Start of Block
-- ==== Sys2Proof/Laws/Cache.lean ====
section
/-! SUPPORT. What the cache operations can do (spec/43_cache.md): reading the ways of a set after a write, the cases of an
access and of a tick, and what a touch leaves of each way. -/

namespace Sys2Proof.Machine

/-- All that replacing a set can do to the sets. -/
theorem setWays_putWays (g : CacheGeometry) (c : Cache) (i j : Nat) (ws : List Way) :
    setWays g (c.putWays g i ws) j = if j = i then ws else setWays g c j := by
  unfold setWays Cache.putWays
  exact tableGet_put _ _ _ _ _

@[simp] theorem Cache.putWays_fill (g : CacheGeometry) (c : Cache) (i : Nat) (ws : List Way) :
    (c.putWays g i ws).fill = c.fill := rfl

@[simp] theorem install_fill (g : CacheGeometry) (c : Cache) (b : Nat) : (install g c b).fill = c.fill := rfl

@[simp] theorem touch_length (g : CacheGeometry) (t : Nat) (ws : List Way) (w : Nat) :
    (touch g t ws w).length = ws.length := by
  simp [touch]

/-- Each way after a touch (R244). -/
theorem touch_getElem? (g : CacheGeometry) (t : Nat) (ws : List Way) (w j : Nat) :
    (touch g t ws w)[j]? = ws[j]?.map fun v =>
      if j = w then ⟨true, t, 0⟩
      else if v.valid && decide (v.age < oldAge g ws w) then { v with age := v.age + 1 }
      else v := by
  simp [touch]

/-- The ways of every set after an installation (R248). -/
theorem setWays_install (g : CacheGeometry) (c : Cache) (b j : Nat) :
    setWays g (install g c b) j =
      if j = setIndexOf g b then touch g (tagOf g b) (setWays g c j) (victim (setWays g c j)) else setWays g c j := by
  unfold install
  rw [setWays_putWays]
  split
  · rename_i h; subst h; rfl
  · rfl

theorem findWay_some {p : Way → Bool} {ws : List Way} {w : Nat} (h : findWay p ws = some w) :
    ∃ v, ws[w]? = some v ∧ p v = true ∧ ∀ j < w, ∀ u, ws[j]? = some u → p u = false := by
  induction ws generalizing w with
  | nil => cases h
  | cons a ws ih =>
    unfold findWay at h
    split at h
    · rename_i ha; cases h; exact ⟨a, rfl, ha, by omega⟩
    · rename_i ha
      obtain ⟨k, hk, rfl⟩ := Option.map_eq_some_iff.mp h
      obtain ⟨v, hv, hp, hmin⟩ := ih hk
      refine ⟨v, by simpa using hv, hp, fun j hj u hu => ?_⟩
      cases j with
      | zero => simp at hu; subst hu; simpa using ha
      | succ j => exact hmin j (by omega) u (by simpa using hu)

theorem findWay_none {p : Way → Bool} {ws : List Way} (h : findWay p ws = none) : ∀ v ∈ ws, p v = false := by
  induction ws with
  | nil => simp
  | cons a ws ih =>
    unfold findWay at h
    split at h
    · cases h
    · rename_i ha
      simp only [Option.map_eq_none_iff] at h
      intro v hv
      rcases List.mem_cons.mp hv with rfl | hv
      · simpa using ha
      · exact ih h v hv

/-- All that a lookup with no fill in the way can do (R243). -/
theorem cacheLookup_cases (g : CacheGeometry) (c : Cache) (a : Nat) :
    (∃ w, lookup (tagOf g a) (setWays g c (setIndexOf g a)) = some w ∧
        cacheLookup g c a =
          (c.putWays g (setIndexOf g a) (touch g (tagOf g a) (setWays g c (setIndexOf g a)) w), true)) ∨
      (lookup (tagOf g a) (setWays g c (setIndexOf g a)) = none ∧ g.penalty = 0 ∧
        cacheLookup g c a = (install g c (blockOf g a), true)) ∨
      (lookup (tagOf g a) (setWays g c (setIndexOf g a)) = none ∧ g.penalty ≠ 0 ∧
        cacheLookup g c a = ({ c with fill := some ⟨blockOf g a, g.penalty⟩ }, false)) := by
  unfold cacheLookup
  simp only
  split
  · rename_i w h; exact .inl ⟨w, h, rfl⟩
  · rename_i h
    split
    · rename_i hp; exact .inr (.inl ⟨h, hp, rfl⟩)
    · rename_i hp; exact .inr (.inr ⟨h, hp, rfl⟩)

/-- All that an access can do (R243): wait, or look up, in the instruction cache after dropping another block's fill. -/
theorem cacheAccess_cases (k : CacheKind) (g : CacheGeometry) (c : Cache) (a : Word) :
    (∃ f, c.fill = some f ∧ (f.block = blockOf g a.toNat ∨ k = .data) ∧ cacheAccess k g c a = (c, false)) ∨
      ((c.fill = none ∨ k = .instruction) ∧ cacheAccess k g c a = cacheLookup g { c with fill := none } a.toNat) := by
  unfold cacheAccess
  split
  · rename_i h
    refine .inr ⟨.inl h, ?_⟩
    congr 1
    cases c; simp_all
  · rename_i f h
    split
    · rename_i hb; exact .inl ⟨f, h, .inl hb, rfl⟩
    · cases k
      · exact .inr ⟨.inr rfl, rfl⟩
      · exact .inl ⟨f, h, .inr rfl, rfl⟩

/-- All that a tick can do (R247). -/
theorem tickFill_cases (g : CacheGeometry) (c : Cache) :
    (c.fill = none ∧ tickFill g c = c) ∨
      (∃ f, c.fill = some f ∧ f.remaining ≤ 1 ∧ tickFill g c = { install g c f.block with fill := none }) ∨
      (∃ f, c.fill = some f ∧ 1 < f.remaining ∧ tickFill g c = { c with fill := some ⟨f.block, f.remaining - 1⟩ }) := by
  unfold tickFill
  split
  · rename_i h; exact .inl ⟨h, rfl⟩
  · rename_i f h
    split
    · exact .inr (.inl ⟨f, h, by omega, rfl⟩)
    · exact .inr (.inr ⟨f, h, by omega, rfl⟩)

end Sys2Proof.Machine
end

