-- ==== Sys2Proof/Laws/Registers.lean ====
section
/-! SUPPORT. The laws of the register file (spec/10_state.md R21, R22). -/

namespace Sys2Proof.Machine

theorem reg_zeroReg (s : State) : s.reg zeroReg = 0#64 := rfl

theorem setReg_zeroReg (s : State) (v : Word) : s.setReg zeroReg v = s := rfl

theorem toNat_lt_of_ne_zeroReg {r : Reg} (h : r ≠ zeroReg) : r.toNat < 31 := by
  have h1 := r.isLt
  have h2 : r.toNat ≠ 31 := fun e => h (BitVec.eq_of_toNat_eq (by simpa using e))
  omega

/-- A written register reads back, unless it is the zero register. -/
theorem reg_setReg_same (s : State) {r : Reg} (h : r ≠ zeroReg) (v : Word) : (s.setReg r v).reg r = v := by
  have := toNat_lt_of_ne_zeroReg h
  simp [State.setReg, State.reg, this]

/-- A write leaves every other register. -/
theorem reg_setReg_other (s : State) {r q : Reg} (h : q ≠ r) (v : Word) : (s.setReg r v).reg q = s.reg q := by
  have hn : r.toNat ≠ q.toNat := fun e => h (BitVec.eq_of_toNat_eq e.symm)
  unfold State.setReg State.reg
  split
  · split
    · simp [hn]
    · rfl
  · rfl

/-- All that a register write can do to the register file. -/
theorem reg_setReg (s : State) (r q : Reg) (v : Word) :
    (s.setReg r v).reg q = if q = r ∧ r ≠ zeroReg then v else s.reg q := by
  by_cases hq : q = r
  · subst hq
    by_cases hz : q = zeroReg
    · subst hz; rfl
    · simp [hz, reg_setReg_same s hz]
  · simp [hq, reg_setReg_other s hq]

end Sys2Proof.Machine
end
End of Block
Check each line of the listing above for the string "Word", then report only how many lines have it.

RESPONSE AREA :: 5